Mumbai: The mutation of a version of malaria called vivax in the last few years is worrying doctors. Low platelet count, which was thought of as the hallmark of falciparum malaria, is now common in patients with vivax malaria as well. Said infectious diseases specialist Dr George Oomen, “Until a few years ago, a patient with the vivax strain of malaria was administered a course of chloroquine and asked to go home to rest. But now he could end up in the intensive care of a hospital.”
According to Dr Khusrav Bajan, head of intensive care in Hinduja Hospital, Mahim, “Until five years back, a malaria patient would not have cold and cough. Now, such double infections are common. Secondly, the danger signs associated with falciparum malaria–multi–organ failure or acute respiratory distress syndrome–are now seen with vivax as well. “A vivax attack could leave patients with massive and permanent lung injury,” added Dr Bajan.

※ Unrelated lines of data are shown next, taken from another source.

/-- Bytes of the MMIO region of a tower: accesses of a whole register, of 32-bit halves, or of single bytes, which have no
read effect (DEDUCED, log entry 46); an offset that names no register reads as zero (R269). -/
def State.mmioBytes : Nat → State → Nat → Nat → Nat → Nat → List Byte × State
  | 0, s, _, _, _, _ => ([], s)
  | f + 1, s, rq, t, off, n =>
    if n = 0 then ([], s)
    else
      match locate t off with
      | none =>
        let (bs, s1) := State.mmioBytes f s rq t (off + 1) (n - 1)
        (0#8 :: bs, s1)
      | some (l, b) =>
        let w := l.r.place.width / 8
        if b = 0 ∧ w ≤ n then
          let (v, s1) := s.regRead rq l .full
          let (bs, s2) := State.mmioBytes f s1 rq t (off + w) (n - w)
          (leBytes w v.toNat ++ bs, s2)
        else if b % 4 = 0 ∧ 4 ≤ n then
          let (v, s1) := s.regRead rq l (if b = 0 then .low else .high)
          let (bs, s2) := State.mmioBytes f s1 rq t (off + 4) (n - 4)
          (leBytes 4 v.toNat ++ bs, s2)
        else
          let (bs, s1) := State.mmioBytes f (s.unlatch l.key) rq t (off + 1) (n - 1)
          (BitVec.ofNat 8 ((s.readValue l).toNat / 256 ^ b) :: bs, s1)

/-- A read of n bytes of a tower's MMIO region. -/
def State.mmioRead (s : State) (rq t off n : Nat) : List Byte × State := s.mmioBytes (n + 1) rq t off n

/-! ## Commit requests (R11) -/

/-- The WS registers that a commit register of a unit covers. -/
def commitSet (r : RegName) (t u : Nat) : List Loc :=
  match r with
  | .arrCommit => [⟨.arrPower, t, u, 0, 0⟩, ⟨.arrLfsrSeed, t, u, 0, 0⟩]
  | .celCommit => [⟨.celSplit, t, 0, 0, 0⟩, ⟨.celSplit, t, 1, 0, 0⟩, ⟨.celScrubCtl, t, 0, 0, 0⟩, ⟨.celScrubCtl, t, 1, 0, 0⟩]
  | .panCommit => [⟨.panPolicy, t, 0, 0, 0⟩]
  | .hbmCommit => [⟨.hbmRegBudget, t, 0, 0, 0⟩, ⟨.hbmRegCtl, t, 0, 0, 0⟩]
  | .lnkCommit => [⟨.lnkCfg, t, 0, 0, 0⟩, ⟨.lnkHostBridge, t, 0, 0, 0⟩]
  | .cmdCommit =>
    [RegName.cmdQring, .cmdQcring, .cmdQcfg, .cmdQctx].flatMap (fun k => k.locs t 0) ++ [⟨.cmdDispatch, t, 0, 0, 0⟩]
  | .pwrCommit => [⟨.pwrPolicy, t, 0, 0, 0⟩]
  | _ => []

/-- The commit registers; each has pending in bit 1 and commit in bit 0. -/
def RegName.isCommit : RegName → Bool
  | .arrCommit | .celCommit | .panCommit | .hbmCommit | .lnkCommit | .cmdCommit | .pwrCommit => true
  | _ => false

/-- A commit request takes the staged copies of its block and stays pending until the block's boundary. -/
def State.requestCommit (s : State) (r : RegName) (t u : Nat) : State :=
  let s1 := (commitSet r t u).foldl (fun s l => s.lockOne l) s
  let l : Loc := ⟨r, t, u, 0, 0⟩
  s1.setReg l (setFld (s1.reg l) 1 1 1)

/-- A commit request of a block waits. -/
def State.commitPending (s : State) (r : RegName) (t u : Nat) : Bool := bit (s.reg ⟨r, t, u, 0, 0⟩) 1

/-- The boundary: what the request took becomes active. -/
def State.commitDone (s : State) (r : RegName) (t u : Nat) : State :=
  let s1 := (commitSet r t u).foldl (fun s l => s.activate l) s
  let l : Loc := ⟨r, t, u, 0, 0⟩
  s1.setReg l (setFld (s1.reg l) 1 1 0)

/-! ## Checks of staged queue and dispatch values (R374, Tables 12-8 and 12-9) -/

/-- A staged field brought into its range. -/
def State.stgRange (s : State) (f : Fld) (lo hi t i : Nat) : State :=
  let l : Loc := ⟨f.reg, t, 0, i, 0⟩
  let w := s.stg l
  let v := fld w f.hi f.lo
  if lo ≤ v ∧ v ≤ hi then s else s.setStg l (setFld w f.hi f.lo (clampN lo hi v))

/-- The registers of a queue that a QUEUE record sets. -/
def queueLocs (t i : Nat) : List Loc := [⟨.cmdQring, t, 0, i, 0⟩, ⟨.cmdQcring, t, 0, i, 0⟩, ⟨.cmdQcfg, t, 0, i, 0⟩, ⟨.cmdQctx, t, 0, i, 0⟩]

/-- A staged copy of a queue's registers changes its rings while the queue is enabled and stays enabled. -/
def State.ringMoves (s : State) (t i : Nat) : Bool :=
  let a := s.reg ⟨.cmdQcfg, t, 0, i, 0⟩
  let b := s.stg ⟨.cmdQcfg, t, 0, i, 0⟩
  fld a 31 31 = 1 && fld b 31 31 = 1 &&
  (s.reg ⟨.cmdQring, t, 0, i, 0⟩ != s.stg ⟨.cmdQring, t, 0, i, 0⟩ || s.reg ⟨.cmdQcring, t, 0, i, 0⟩ != s.stg ⟨.cmdQcring, t, 0, i, 0⟩ ||
    fld a 24 15 != fld b 24 15)

/-- The staged values of a queue that direct writes left: an inject bit that no management queue set is dropped, master is 0 or
2, sizes come into their ranges, and values that a QUEUE record could not set in one step are dropped. (DEDUCED, log entry 25.) -/
def State.saneQueue (s : State) (t i : Nat) : State :=
  if s.ringMoves t i then (queueLocs t i).foldl (fun s l => s.setStg l (s.reg l)) s
  else
    let s1 := (s.stgRange cmdQcfgSizeLog2 4 16 t i).stgRange cmdQcfgCsizeLog2 4 16 t i
    let l : Loc := ⟨.cmdQcfg, t, 0, i, 0⟩
    let w := s1.stg l
    let w1 := if bit w 30 ∧ !bit (s.reg l) 30 ∧ !bit (s.lck l) 30 then setFld w 30 30 0 else w
    let m := fld w1 29 28
    let w2 := if m % 2 = 1 then setFld w1 29 28 (m - 1) else w1
    if w2 = w then s1 else s1.setStg l w2

/-- The staged values of a tower's dispatchers that direct writes left. -/
def State.saneCmd (s : State) (t : Nat) : State :=
  let s1 := (List.range 256).foldl (fun s i => s.saneQueue t i) s
  (((s1.stgRange cmdDispatchSliceUs 10 1000 t 0).stgRange cmdDispatchClass7QueueLimit 1 64 t 0).stgRange cmdDispatchGrantBoundUs 10 1000 t 0).stgRange
    cmdDispatchDeferLimitUs 10 100000 t 0

/-! ## Writes -/

/-- Registers of a management queue that the management block alone writes (R353). -/
def RegName.ofQueue : RegName → Bool
  | .cmdQring | .cmdQcring | .cmdQcfg | .cmdQctx => true
  | _ => false

/-- Bits of a register taken from a written value under a mask. -/
def merge (old v mask : W64) : W64 := (old &&& ~~~mask) ||| (v &&& mask)

/-- A write to a tally's registers (R180): a SET from the command path with the other half unchanged; auto alone changes in
the cycle of the write; sat is cleared by writing 1. -/
def State.tallyWrite (s : State) (t c n : Nat) (a : TallyWrite) : State :=
  let y := s.tally t c n
  match a with
  | .val v => s.setT t c n (BitVec.ofNat 32 v.toNat) (BitVec.ofNat 32 (v.toNat / 2 ^ 32)) y.auto
  | .count v => s.setT t c n v y.target y.auto
  | .target v => s.setT t c n y.count v y.auto
  | .ctl v => s.modTally t c n fun z => { z with auto := v.getLsbD 1, sat := z.sat && !v.getLsbD 3 }

/-- The acknowledged sequence number advances (R465): never backwards, never past the newest entry. -/
def State.ackLog (s : State) (n : Nat) : State :=
  s.modMod fun m => ({ m with acked := max m.acked (min n m.newest) } : Module).alert

/-- A write of bits under a mask to a register (R8, R9, R11, R12), with the effects that registers of their own have. (DEDUCED, log entry 127.) -/
def State.regWrite (s : State) (l : Loc) (v mask : W64) : State :=
  let s0 := s.unlatch l.key
  let t := l.t
  let q := t * 256 + l.i
  let set (i : Nat) : Bool := bit (v &&& mask) i
  match l.r with
  | .cluTallyVal =>
    let lo := fld mask 31 0 != 0
    let hi := fld mask 63 32 != 0
    let y := s.tally t l.u l.i
    let w := merge (BitVec.ofNat 64 (y.count.toNat + y.target.toNat * 2 ^ 32)) v mask
    let c : W32 := BitVec.ofNat 32 w.toNat
    let g : W32 := BitVec.ofNat 32 (w.toNat / 2 ^ 32)
    s0.tallyWrite t l.u l.i (if lo && hi then .val w else if lo then .count c else .target g)
  | .cluTallyCtl =>
    if fld mask 7 0 = 0 then s0 else s0.tallyWrite t l.u l.i (.ctl (BitVec.ofNat 32 (v &&& mask).toNat))
  | .arrCommit => if set 0 then s0.requestCommit .arrCommit t l.u else s0
  | .celCommit => if set 0 ∧ l.u = 0 then s0.requestCommit .celCommit t 0 else s0
  | .panCommit => if set 0 then s0.requestCommit .panCommit t 0 else s0
  | .hbmCommit => if set 0 then s0.requestCommit .hbmCommit t 0 else s0
  | .lnkCommit => if set 0 then s0.requestCommit .lnkCommit t 0 else s0
  | .cmdCommit => if set 0 then (s0.saneCmd t).requestCommit .cmdCommit t 0 else s0
  | .pwrCommit => if set 0 then s0.requestCommit .pwrCommit t 0 else s0
  | .cvuCommit => if set 0 then s0.cvuCommitAll t l.u else s0
  | .cvuRun => (s0.setStg l (merge (s0.stg l) v mask)).setCtx t l.u l.i { s0.ctx t l.u l.i with newRun := true }
  | .cmdQdb => if fld mask 31 0 = 0 ∨ l.i = 255 then s0 else s0.doorbell q (BitVec.ofNat 32 (merge (s.view l) v mask).toNat)
  | .cmdQcptr => if fld mask 31 0 = 0 then s0 else s0.putChead q (BitVec.ofNat 32 (merge (s.view l) v mask).toNat)
  | .mgtLog => if fld mask 31 0 = 0 then s0 else s0.ackLog (fld (merge (s.view l) v mask) 31 0)
  | .hltState => if set 3 then s0.modMod fun m => { m with stateEvent := false } else s0
  | .hltTriggers => if set 31 then s0.modMod fun m => { m with trigEvent := false } else s0
  | .hltPgSummary =>
    s0.modMod fun m =>
      { m with epochChange := m.epochChange && !set 1
               ovfEvent := (List.range 4).map fun i => m.ovfEvent.getD i false && !(i = t && set 0) }
  | r =>
    if r.ofQueue ∧ l.i = 255 then s0
    else
    let ws := r.wsBits
    let s1 := if ws &&& mask = 0#64 then s0 else s0.setStg l (merge (s0.stg l) v (ws &&& mask))
    let w := s1.reg l
    let w1 := merge w v (r.rwBits &&& mask) &&& ~~~(v &&& mask &&& r.w1cBits)
    if w1 = w then s1 else s1.setReg l w1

A year back, the Indian Journal of Critical Care Medicine carried a report from Yashoda Hospital in Hyderabad about a 42–year–old patient reporting with ARDS. “Plasmodium vivax malaria seldom resulting in pulmonary damage, and pulmonary complications are exceedingly rare, wrote the authors Dr Prasad Kasliwal, Dr Manimala S Rao and Dr Rash Kujur.
So what has brought about this change in malarial patterns? Dr Karnik suspected genetic mutation had made the parasite more virulent. “Climatic change could be one of the reasons,” said Dr Bajan.
A paper published in February 2010 in the Quarterly Review of Biology, however, presents an all–round picture: “Climate change is one reason malaria is on the rise in some parts of the world. But according to new research, other factors such as migration and land–use changes are likely to also be at play.” The paper review the rising incidence of malaria in South Asia and Africa.
A major future challenge will be to link up what happens with mosquitoes and parasites at the household level with long–term climate change scenarios at the continental scale, the authors added.